If the decision is euthanasia for the pet, explain the process and why it’s necessary. Help them understand that the pet is suffering and that this is a way to stop the pain. Explain that the process is quick and painless, and being done for the right reasons.
And make sure your child understands that it’s okay to feel sad, but that there’s no reason to feel guilty, thinking it’s their fault that the pet has to be put to sleep.
If the decision is for euthanasia, give your child the opportunity to spend some personal time with the pet and say goodbye in their own special way.
After a pet’s death, children should be allowed to grieve. Let your children see that you, too, are sad over the pet’s death. If don’t feel the sense of loss as strongly as your children, respect their grief and allow them to express their feelings openly. Don’t make them feel guilty or ashamed about their sadness.
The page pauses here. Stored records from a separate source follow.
-- ==== Sys2Proof/Machine/State.lean ====
section
/-! DEFINITION. The state of the 2208 as plain data, block by block in the order of 1.3, and its value at power-on
(`State.reset`). What is the model's own and not the book's says so at its field: `CommandTracker.passDue`,
`HeatUnit.secondsDue`, `PlatterMonitor.quietReached`, `State.pending`, `State.untaken`, `State.freeIndex` and the three
wires. -/

namespace Sys2Proof.Machine

/-! ## Reasons a step can stop -/

/-- Reasons the machine stops with a fault. The book describes none: every command and event of the part has an effect,
and what it refuses it answers with a completion. Safe: nothing raises one. -/
inductive Fault where
  deriving DecidableEq, Repr

/-- Reasons a command has no meaning in the model. -/
inductive Refusal where
  /-- Raised by an arm of `exec` whose command is not modelled yet; no arm raises it now. Safe: the machine stops. -/
  | notModelled (mnemonic : String)
  deriving DecidableEq, Repr

/-! ## Records of the Segment Map (chapter 1) and of the Heat Unit (chapter 2) -/

/-- A heat record (R33): heat 0..65535, the stamp and the saturated mark. -/
structure HeatRec where
  heat      : Nat
  stamp     : Nat
  saturated : Bool
  deriving DecidableEq, Repr

/-- The states of a map entry (R3, 1.3). -/
inductive EntryState where
  | fresh    -- NEW
  | inbound
  | clean
  | dirty
  | flushing
  deriving DecidableEq, Repr

/-- The validity of an entry: a FULL entry stores no set, a PARTIAL entry stores its valid set (R4). -/
inductive Validity where
  | full
  | part (set : SectorSet)
  deriving DecidableEq, Repr

/-- A map entry (R3). -/
structure Entry where
  segment       : Nat
  frame         : Nat
  state         : EntryState
  validity      : Validity
  generation    : Byte
  heat          : HeatRec
  absorbs       : Nat
  flushFailures : Nat
  marker        : Option Byte
  deriving DecidableEq, Repr

/-- The states of a frame (R20). -/
inductive FrameState where
  | free
  | bound
  | trimming
  | retired
  deriving DecidableEq, Repr

/-- A row of the Frame Table: the frame's state and its in-flight count 0..8 (R20). -/
structure Frame where
  state    : FrameState
  inFlight : Nat
  deriving DecidableEq, Repr

/-- The Segment Map: the entries in ascending segment order, the Frame Table (frame f is row f), the Free Frame List, the
Reclaim List and the Dirty List (head first; the last two hold segment numbers), the dirty count and the write-sequence
counter (R30). -/
structure SegmentMap where
  entries    : List Entry
  frames     : List Frame
  freeList   : List Nat
  reclaim    : List Nat
  dirty      : List Nat
  dirtyCount : Nat
  writeSeq   : BitVec 48
  deriving DecidableEq, Repr

/-- A full way of the Candidate Table (R38): its place, set × 4 + way, the segment and the heat record. -/
structure Candidate where
  place   : Nat
  segment : Nat
  heat    : HeatRec
  deriving DecidableEq, Repr

/-- The Heat Unit (R52). The Candidate Table lists its full ways in ascending place; a way not listed is empty.
`secondsDue` is the model's own: seconds that the time residue has ended and whose TIME_AGING_EVENT has not been taken. -/
structure HeatUnit where
  epoch       : Nat
  agingCount  : Nat
  timeResidue : Nat
  secondsDue  : Nat
  candidates  : List Candidate
  heatLimit   : Bool
  deriving DecidableEq, Repr

/-! ## Ranges, classes, parameters and streams (chapters 3 and 9) -/

inductive MatchMode where
  | inside
  | outside
  deriving DecidableEq, Repr

inductive RangeAction where
  | pin
  | bypass
  | boost2
  | boost4
  deriving DecidableEq, Repr

/-- A slot of the Range Table (R53). -/
structure RangeSlot where
  enabled : Bool
  start   : Nat
  stop    : Nat
  mode    : MatchMode
  action  : RangeAction
  deriving DecidableEq, Repr

/-- A record of the Class Table (R60). -/
structure ClassRec where
  readWeight   : Nat
  writeWeight  : Nat
  streamsCount : Bool
  noPromote    : Bool
  deriving DecidableEq, Repr

/-- The Range Comparator: the Range Table and the Class Table. -/
structure RangeComparator where
  ranges  : Vector RangeSlot 16
  classes : Vector ClassRec 16
  deriving DecidableEq, Repr

/-- A stream record (R62). An invalid record holds no rank: its rank field is then 0. -/
structure StreamRec where
  valid : Bool
  next  : Nat
  run   : Nat
  rank  : Nat
  deriving DecidableEq, Repr

inductive EpochSource where
  | commands
  | time
  | either
  deriving DecidableEq, Repr

inductive DecayMode where
  | halve
  | gentle
  deriving DecidableEq, Repr

/-- The eight notice kinds, in the order of the NoticeSkip ids (R201). -/
inductive NoticeKind where
  | spinUpRequest
  | platterQuiet
  | platterDegraded
  | platterRecovered
  | dirtyHigh
  | heatLimit
  | moveSpill
  | mediaFault
  deriving DecidableEq, Repr

/-- The parameters of Set Parameter, ids 1 to 24 (R191). StreamClearMask: bit 0 platter enters STOPPED, bit 1 epoch
advance, bit 2 Flush Cache, bit 3 Link Reset. DegradeClearMask: bit 0 READY from STARTING, bit 1 READY from PARKED. -/
structure Params where
  admitThreshold   : Nat
  hysteresis       : Nat
  scanWindow       : Nat
  freeReserve      : Nat
  dirtyHigh        : Nat
  dirtyLow         : Nat
  epochSource      : EpochSource
  epochSpan        : Nat
  decayMode        : DecayMode
  streamThreshold  : Nat
  streamClearMask  : BitVec 4
  latencyLimit     : Nat
  degradeThreshold : Nat
  degradeClearMask : BitVec 2
  quietTime        : Nat
  noticeSkip       : Vector Nat 8
  enabled          : CompSet
  deriving DecidableEq, Repr

/-! ## Commands and pieces (chapter 4) -/

inductive Route where
  | flashRead
  | platterRead
  | splitRead
  | absorb
  | platterWrite
  | platterTrim
  deriving DecidableEq, Repr

/-- Why a piece is WAITING (R76): ROOM names the ports that lacked room, FRAME the awaited frame. -/
inductive WaitReason where
  | route
  | room (flash platter : Bool)
  | frame (f : Nat)
  | save
  deriving DecidableEq, Repr

/-- The states of a piece (R76). A HELD piece is held by the yield request of R78 or else by R77. -/
inductive PieceState where
  | waiting (reason : WaitReason)
  | held (byYield : Bool)
  | issued
  | done
  | failed
  deriving DecidableEq, Repr

/-- The operations of a media order (R131). -/
inductive Operation where
  | read
  | write
  | trim
  | labelWrite
  | labelRead
  deriving DecidableEq, Repr

inductive PartState where
  | unplaced
  | placed
  | endedOk
  | endedError
  deriving DecidableEq, Repr

/-- An order part of a piece (R76). -/
structure OrderPart where
  port    : Port
  op      : Operation
  sectors : SectorSet
  state   : PartState
  deriving DecidableEq, Repr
Grief doesn’t have a time limit. For children, as for adults, it’s a personal thing. However, some special activities can help soften the grieving process. Holding a funeral or a memorial service for the deceased pet can allow children to openly express feelings and help process the loss. You may also want to give the child a chance to create a memorial of the pet, such as a special photograph.
And don’t rush out and get a “replacement” pet. Doing so doesn’t allow a child to grieve the loss being felt, and can teach that even something like death can be overcome by buying a replacement.
Losing a beloved pet is always difficult. Allow and help your children to process that loss and learn to cope with this certainty of life.